Kevin Wersch, former Fed governor and ally of President Donald Trump, accused the US central bank of acting “as a general-purpose government institution rather than a narrow central bank.”
“Since the panic of 2008, central bank control has become a new feature in American governance,” Wash said in a group of 30 events in Washington on Friday.
“For every season and for all reasons, far-reaching progress has led to systematic mistakes in the implementation of macroeconomic policies.”
He added that the Fed’s $70 balance sheet allowed for rampant federal spending that left the US financial position on a “dangerous trajectory.”
“Fiscal policymakers, or elected members of Parliament — knowing that government funding costs will be subsidized by the central bank, decided it would be fairly easy to allocate the money,” he said, referring to the Treasury’s debt purchase under the central bank’s quantitative easing.
Comments from Wash, which Trump deemed to be Treasury Secretary, come in a moment of urgent tension between the Fed and the president, who last week said he could not wait for Powell to be “dismissal” as the central bank chairman.
Trump has partially returned his comments, saying he has no intention of firing Powell and has no intention of causing bailouts in the global market.
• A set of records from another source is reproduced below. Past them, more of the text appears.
-- ==== Sys2Proof/Tests/Slice0.lean ====
section
/-! SUPPORT. Own tests: the checks of WellFormed, words written out from 30_encoding.md R76 and R77, one step of each
operation on the vectors of 95_test_vectors.md, and a witness for the hypotheses of every statement. -/

namespace Sys2Proof.Tests

open Machine

/-! Small states. -/

/-- The reset block of the reference instance. -/
def idleBlock : Block := Block.reset Config.reference

/-- A parser that holds these bytes, the last fed at `t`. -/
def feeding (bs : List Byte) (t : Time) : Block :=
  { idleBlock with
    rxState := .inFrame, rxCount := BitVec.ofNat 8 bs.length, rxbuf := Memory.writeList [] 0 bs, rxLast := t }

/-- An encoder that holds this frame. -/
def holding (f : List Byte) : Block :=
  { idleBlock with txf := Memory.writeList [] 0 f, txfLen := BitVec.ofNat 8 f.length }

/-- A latch that holds this frame. -/
def latching (cmd : Byte) (payload : List Byte) : Block :=
  { idleBlock with
    rxfValid := true, rxfCmd := cmd, rxfLen := BitVec.ofNat 8 payload.length
    rxfPayload := Memory.writeList [] 0 payload }

/-- A staging buffer that holds this payload. -/
def staging (payload : List Byte) : Block := { idleBlock with txp := Memory.writeList [] 0 payload }

/-- The three channels of the reference instance. -/
def moving (a b c : Channel) : Block := { idleBlock with channels := [a, b, c] }

/-- The state with this block, as an operation sampled `now` at `t`. -/
def at_ (k : Block) (t : Time) : State := { State.reset with blk := k, now := t }

/-- One step of the reference instance: the block after it and the packed result. -/
def run1 (k : Block) (w : Word) (t : Time) : Option (Block × List (BitVec 64)) :=
  match step { State.reset with blk := k, inputs := [.operation w t] } with
  | .next s => some (s.blk, s.results.map packRes)
  | .fault _ => none
  | .refused _ => none

/-! WellFormed. -/

theorem test_reference_wf : Config.reference.wf = true := by decide
theorem test_sentinels_equal_refused : { Config.reference with endByte := 0x02 }.wf = false := by decide
theorem test_nMax_7_refused : { Config.reference with nMax := 7 }.wf = false := by decide
theorem test_nMax_251_refused : { Config.reference with nMax := 251 }.wf = false := by decide
theorem test_timeout_0_refused : { Config.reference with tTimeout := 0 }.wf = false := by decide
theorem test_timeout_2_31_refused : { Config.reference with tTimeout := 2 ^ 31 }.wf = false := by decide
theorem test_no_channel_refused : { Config.reference with ramps := [] }.nChInRange = false := by decide
theorem test_17_channels_refused : { Config.reference with ramps := List.replicate 17 ⟨2, 1⟩ }.wf = false := by decide
theorem test_ramp_0_refused : { Config.reference with ramps := [⟨2, 0⟩] }.wf = false := by decide
theorem test_ramp_101_refused : { Config.reference with ramps := [⟨101, 1⟩] }.wf = false := by decide
theorem test_symmetric_ramps_refused : { Config.reference with ramps := [⟨5, 5⟩] }.wf = false := by decide
theorem test_command_is_sentinel_refused :
    { Config.reference with host := { Config.reference.host with cmdPing := 0x02 } }.wf = false := by decide
theorem test_equal_commands_refused :
    { Config.reference with host := { Config.reference.host with cmdPing := 0x06 } }.wf = false := by decide
theorem test_burst_0_refused :
    { Config.reference with host := { Config.reference.host with rxBurstMax := 0 } }.wf = false := by decide
theorem test_nak_on_checksum_refused :
    { Config.reference with host := { Config.reference.host with nakOnFraming := [.checksum] } }.wf = false := by decide
theorem test_reserved_not_wf : Instr.reservedD.wf = false ∧ Instr.reservedE.wf = false := by decide

/-! Decoding: fields `code ch idx val` (R76, R77). -/

theorem test_decode_nop : decode 0b0000_1111_11111111_1111111111111111 = .ok .nop := by decide
theorem test_decode_rxfeed : decode 0b0001_0000_11111111_00000001_00000010 = .ok (.rxfeed 0x02) := by decide
theorem test_decode_rxpoll : decode 0b0010_0000_00000000_0000000000000000 = .ok .rxpoll := by decide
theorem test_decode_txpwr : decode 0b0011_0000_00001111_00010010_10101011 = .ok (.txpwr 15 0xAB) := by decide
theorem test_decode_txenc : decode 0b0100_0000_00000111_00000000_01010101 = .ok (.txenc 7 0x55) := by decide
theorem test_decode_txfrd : decode 0b0101_0000_00010100_0000000000000000 = .ok (.txfrd 20) := by decide
theorem test_decode_rxfrd : decode 0b0110_0000_00000110_0000000000000000 = .ok (.rxfrd 6) := by decide
theorem test_decode_csrrd : decode 0b0111_0000_00001001_0000000000000000 = .ok (.csrrd 9) := by decide
theorem test_decode_rlset : decode 0b1000_0011_11111111_1000000000000001 = .ok (.rlset 3 0x8001) := by decide
theorem test_decode_rladv : decode 0b1001_1010_10111100_1101111011110000 = .ok .rladv := by decide
theorem test_decode_rlrd : decode 0b1010_0010_00000000_0000000000000000 = .ok (.rlrd 2) := by decide
theorem test_decode_estop : decode 0b1011_0000_00000000_0000000000000001 = .ok .estop := by decide
theorem test_decode_estopclr : decode 0b1100_0000_00000000_0000000000000000 = .ok .estopclr := by decide
theorem test_decode_reservedD : decode 0b1101_0000_00000000_0000000000000000 = .ok .reservedD := by decide
theorem test_decode_reservedE : decode 0b1110_0001_00100011_0100010101100111 = .ok .reservedE := by decide
theorem test_decode_sreset : decode 0b1111_0000_00000000_0000000000000000 = .ok .sreset := by decide

/-- The words the vectors V-E4, V-B3, V-R6 and V-R9 give for these lines (R84). -/
theorem test_lines_assemble :
    (readLine "TXENC 7, 0x55").map (fun l => encode l.op) = some 0x40070055 ∧
    (readLine "TXPWR 15, 0xAB @12 ; last").map (fun l => (encode l.op, l.stamp)) = some (0x300F00AB, some 12) ∧
    (readLine "RLSET 0, -100").map (fun l => encode l.op) = some 0x8000FF9C ∧
    (readLine "RLRD 3").map (fun l => encode l.op) = some 0xA3000000 ∧
    (readLine "RLSET 16, 1").isNone = true := by decide

/-- `RXBYTES 02 50 @7 +3` is two lines (R85). -/
theorem test_rxbytes : traceOf (rxBytes [0x02, 0x50] 7 3) =
    [.operation 0x10000002 7, .operation 0x10000050 10] := by decide

theorem test_table_word : decodeTableWord 32 0xA2000000 = some (.rlrd 2) ∧ decodeTableWord 40 0xA2000000 = none := by decide

theorem test_fetch_word :
    (State.reset.withFetchWord 32 0x300F00AB).inputs = [.operation 0x300F00AB 0] := by decide

theorem test_memory_canonical :
    Memory.writeList [] 2 [0x07, 0x00, 0x09] = [(2, 0x07), (4, 0x09)] ∧
      Memory.write [(2, 0x07), (4, 0x09)] 2 0x00 = [(4, 0x09)] := by decide

/-- W1: the request payload, and the reply frame with scaled value 0x64. -/
theorem test_worked_example :
    updateRequestPayload ⟨0x447A0000, 2, 2, 2⟩ = [0x00, 0x00, 0x7A, 0x44, 0x02, 0x02, 0x02] ∧
    encodeFrame Config.reference 0x06 (updateAckPayload 0x3F800000 0x64 ⟨0x447A0000, 2, 2, 2⟩) =
      [0x02, 0x06, 0x08, 0x00, 0x00, 0x80, 0x3F, 0x64, 0x02, 0x02, 0x02, 0xC3, 0x03] := by decide +kernel

/-- X5: the forced write comes last and every failing channel has one; without it, or before the command, the duty is
broken. -/
theorem test_target_order :
    HostDuty.targetOrder [1] [⟨.dispatcher, .rlset 1 50⟩, ⟨.interlock, .rlset 1 0⟩, ⟨.dispatcher, .rladv⟩] = true ∧
    HostDuty.targetOrder [1] [⟨.interlock, .rlset 1 0⟩, ⟨.plantStateMachine, .rlset 1 50⟩, ⟨.dispatcher, .rladv⟩] = false ∧
    HostDuty.targetOrder [1] [⟨.dispatcher, .rlset 1 0⟩, ⟨.dispatcher, .rladv⟩] = false ∧
    HostDuty.targetOrder [1] [⟨.dispatcher, .rladv⟩, ⟨.interlock, .rlset 1 0⟩] = false := by decide

/-! One step. -/

/-- V-S2. -/
theorem test_nop : run1 (latching 0x50 []) 0x0FFFFFFF 9 = some (latching 0x50 [], [0]) := by decide

/-- V-P7: `BAD_END` before `CHECKSUM`, one count. -/
theorem test_rxfeed_bad_end :
    run1 (feeding [0x02, 0x50, 0x00, 0x0D] 0) 0x10000004 0 =
      some ({ idleBlock with rxbuf := [(0, 0x02), (1, 0x50), (3, 0x0D), (4, 0x04)], cntFraming := 1 },
        [0x3200000000]) := by decide

/-- V-P4a, its last byte: COMMAND is `START`, one payload byte. -/
theorem test_rxfeed_complete :
    (run1 (feeding [0x02, 0x02, 0x01, 0xAA, 0x9C] 0) 0x10000003 0).map
        (fun p => (p.1.rxState, p.1.rxfCmd, p.1.rxfPayload.readRange 0 p.1.rxfLen.toNat, p.2)) =
      some (.awaitingStart, 0x02, [0xAA], [0x0100000102]) := by decide +kernel

/-- V-P18b: 101 ticks across the wrap of `now`. -/
theorem test_rxpoll_timeout :
    run1 (feeding [0x02, 0x50] 0xFFFFFFF8) 0x20000000 0x5D =
      some ({ feeding [0x02, 0x50] 0xFFFFFFF8 with rxState := .awaitingStart, rxCount := 0, cntFraming := 1 },
        [0x1200000000]) := by decide

/-- V-P18a: 100 ticks. -/
theorem test_rxpoll_waits :
    run1 (feeding [0x02, 0x50] 0xFFFFFFF8) 0x20000000 0x5C =
      some (feeding [0x02, 0x50] 0xFFFFFFF8, [0]) := by decide

/-- V-B6. -/
theorem test_txpwr_low_byte : run1 idleBlock 0x30001234 0 = some (staging [0x34], [0]) := by decide

/-- V-B4. -/
theorem test_txpwr_bad_index : run1 idleBlock 0x30100000 0 = some (idleBlock, [0x9300000000]) := by decide

/-- V-E11. -/
theorem test_txenc :
    (run1 (staging [0xFF]) 0x40010041 0).map (fun p => (p.1.txf.readRange 0 6, p.1.txfLen, p.2)) =
      some ([0x02, 0x41, 0x01, 0xFF, 0x0B, 0x03], 6, [6]) := by decide +kernel

/-- V-E12. -/
theorem test_txenc_bad_length : run1 idleBlock 0x40110041 0 = some (idleBlock, [0xA300000000]) := by decide

/-- V-B7. -/
theorem test_txfrd : (run1 (holding [0x02, 0x41, 0x01, 0x34, 0x74, 0x03]) 0x50050000 0).map Prod.snd = some [0x03] ∧
    (run1 (holding [0x02, 0x41, 0x01, 0x34, 0x74, 0x03]) 0x50060000 0).map Prod.snd = some [0x9300000000] := by decide

/-- V-B14. -/
theorem test_rxfrd : (run1 (latching 0x41 [0xFF]) 0x60000000 0).map Prod.snd = some [0xFF] ∧
    (run1 (latching 0x41 [0xFF]) 0x60010000 0).map Prod.snd = some [0x9300000000] := by decide

/-- V-B13: STATUS with every field set. -/
theorem test_csrrd_status :
    (run1 { feeding [0x02, 0x50] 601 with rxfValid := true, estop := true } 0x70000000 0).map Prod.snd =
      some [0x0207] := by decide

/-- V-B10 and V-B12. -/
theorem test_csrrd_limits : (run1 idleBlock 0x70090000 0).map Prod.snd = some [0x031510] ∧
    (run1 idleBlock 0x70130000 0).map Prod.snd = some [0x9300000000] := by decide

/-- V-R2, V-R6. -/
theorem test_rlset_clamps : (run1 idleBlock 0x80000065 0).map Prod.snd = some [0x64] ∧
    (run1 (moving ⟨7, 7⟩ ⟨0, 0⟩ ⟨0, 0⟩) 0x8000FF9C 0).map Prod.fst = some (moving ⟨0, 7⟩ ⟨0, 0⟩ ⟨0, 0⟩) := by decide

/-- V-R22. -/
theorem test_rlset_estop :
    run1 { idleBlock with estop := true } 0x80000032 0 = some ({ idleBlock with estop := true }, [0]) := by decide

/-- V-R16, the 10th `RLADV`, and V-R12, its last step. -/
theorem test_rladv_up :
    (run1 (moving ⟨100, 18⟩ ⟨12, 10⟩ ⟨100, 90⟩) 0x90000000 0).map Prod.fst =
      some (moving ⟨100, 20⟩ ⟨12, 12⟩ ⟨100, 100⟩) := by decide

/-- V-R15, V-R20, V-R14. -/
theorem test_rladv_down :
    (run1 (moving ⟨3, 6⟩ ⟨0, 12⟩ ⟨91, 95⟩) 0x90000000 0).map Prod.fst =
      some (moving ⟨3, 5⟩ ⟨0, 7⟩ ⟨91, 91⟩) := by decide

/-- W2, V-R9. -/
theorem test_rlrd : (run1 (moving ⟨100, 98⟩ ⟨0, 0⟩ ⟨0, 0⟩) 0xA0000000 0).map Prod.snd = some [0x6462] ∧
    (run1 idleBlock 0xA3000000 0).map Prod.snd = some [0xB300000000] := by decide

/-- V-R21. -/
theorem test_estop :
    run1 (moving ⟨100, 40⟩ ⟨0, 7⟩ ⟨100, 100⟩) 0xB0000001 0 = some ({ idleBlock with estop := true }, [0]) := by decide

/-- V-R25. -/
theorem test_estopclr : run1 { idleBlock with estop := true } 0xC0000000 0 = some (idleBlock, [0]) := by decide

/-- V-S3, V-S4. -/
theorem test_reserved : run1 (latching 0x50 []) 0xD0000000 0 = some (latching 0x50 [], [0x8300000000]) ∧
    run1 (latching 0x50 []) 0xE1234567 0 = some (latching 0x50 [], [0x8300000000]) := by decide

/-- V-S8. -/
theorem test_sreset :
    run1 { holding [0x02, 0x50, 0x00, 0x0C, 0x03] with cntFraming := 3, estop := true } 0xF0000000 0 =
      some (idleBlock, [0]) := by decide

/-! Witnesses. -/

/-- A decidable sufficient condition for `Memory.Fits`. -/
def fitsCheck (m : Memory) (n : Nat) : Bool := m.wf && m.all fun p => decide (p.1 < n)

theorem read_of_all_lt {m : Memory} {n a : Nat} (h : m.all (fun p => decide (p.1 < n)) = true) (ha : n ≤ a) :
    m.read a = Memory.unlisted := by
  induction m with
  | nil => rfl
  | cons p m ih =>
    obtain ⟨b, v⟩ := p
    simp only [List.all_cons, Bool.and_eq_true, decide_eq_true_eq] at h
    rw [Memory.read, if_neg (by omega)]
    exact ih h.2

theorem fits_of_check {m : Memory} {n : Nat} (h : fitsCheck m n = true) : m.Fits n := by
  simp only [fitsCheck, Bool.and_eq_true] at h
  exact ⟨h.1, fun a ha => read_of_all_lt h.2 ha⟩

/-- A decidable sufficient condition for the invariant. -/
def invCheck (s : State) : Bool :=
  s.cfg.wf &&
  decide ((s.blk.rxState = .awaitingStart ↔ s.blk.rxCount = 0) ∧ s.blk.rxCount.toNat ≤ s.cfg.maxFrame ∧
    (s.blk.rxState = .inFrame → s.blk.rxbuf.read 0 = s.cfg.start) ∧
    (s.blk.rxState = .inFrame → 3 ≤ s.blk.rxCount.toNat → s.blk.rxCount.toNat < (s.blk.rxbuf.read 2).toNat + 5)) &&
  decide (s.blk.rxfLen.toNat ≤ s.cfg.nMax ∧
    (s.blk.txfLen = 0 ∨ 5 ≤ s.blk.txfLen.toNat ∧ s.blk.txfLen.toNat ≤ s.cfg.maxFrame) ∧
    (s.blk.txfLen ≠ 0 → validFrame s.cfg (s.blk.txf.readRange 0 s.blk.txfLen.toNat))) &&
  (fitsCheck s.blk.rxbuf s.cfg.maxFrame && fitsCheck s.blk.rxfPayload s.cfg.nMax && fitsCheck s.blk.txp s.cfg.nMax &&
    fitsCheck s.blk.txf s.cfg.maxFrame) &&
  decide (s.blk.channels.length = s.cfg.nCh ∧ (∀ x ∈ s.blk.channels, x.target.toNat ≤ 100 ∧ x.actual.toNat ≤ 100) ∧
    (s.blk.estop = true → ∀ x ∈ s.blk.channels, x.target = Config.safe ∧ x.actual = Config.safe))

theorem inv_of_check {s : State} (h : invCheck s = true) : s.Inv := by
  simp only [invCheck, Bool.and_eq_true, decide_eq_true_eq] at h
  obtain ⟨⟨⟨⟨h1, h2, h3, h4, h5⟩, h6, h7, h8⟩, ⟨⟨h9, h10⟩, h11⟩, h12⟩, h13, h14, h15⟩ := h
  exact ⟨h1, h2, h3, h4, h5, h6, h7, h8, fits_of_check h9, fits_of_check h10, fits_of_check h11, fits_of_check h12,
    h13, h14, h15⟩

/-- The outcome is a next state of which `p` holds. -/
def answers (o : Host.Outcome State Fault Refusal) (p : State → Bool) : Bool :=
  match o with
  | .next t => p t
  | .fault _ => false
  | .refused _ => false

theorem exists_next {o : Host.Outcome State Fault Refusal} {P : State → Prop} [DecidablePred P]
    (h : answers o (fun t => decide (P t)) = true) : ∃ t, o = .next t ∧ P t := by
  cases o with
  | next t => exact ⟨t, rfl, of_decide_eq_true h⟩
  | fault _ => cases h
  | refused _ => cases h

/-- An instance whose digest is `XOR8`, for the statements about legal instances. -/
def xorConfig : Config := { Config.reference with digestSel := .xor8 }

theorem xor_foldl_injective (bs : List Byte) {x y : Byte}
    (h : bs.foldl (fun c b => c ^^^ b) x = bs.foldl (fun c b => c ^^^ b) y) : x = y := by
  induction bs generalizing x y with
  | nil => exact h
  | cons b bs ih => exact BitVec.xor_left_inj b |>.mp (ih h)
Warsh, who was with the Fed when QE began, was a critic of central bank policy last year, but his remarks were his first statement on monetary policy for months.
Worsh also attacked the Fed’s involvement in issues such as climate change and inclusion, but he admitted that the central bank “changed that song” in January by leaving the network to green its financial system.
Powell’s current term as Fed chair ends in May 2026, with Treasury Secretary Scott Bescent said earlier this month that a search for his replacement would begin in the fall.
Warsh and head of the National Economic Council Kevin Hassett are considered favorites to take over him.
Powell’s recent criticism of his refusal to cut interest rates, coupled with suggestions that the White House believes it has the authority to fire the Fed’s chair, and caused fears of central bank independence, has led to a sharp sale of the stock and dollar.
Warsh strongly believed in “operational independence” for the Fed to set interest rates freely from political pressure, but that doesn’t mean that central bankers should be treated as “spoiled princes.”
“If financial outcomes are poor, the Fed should be exposed to serious questions,” he said.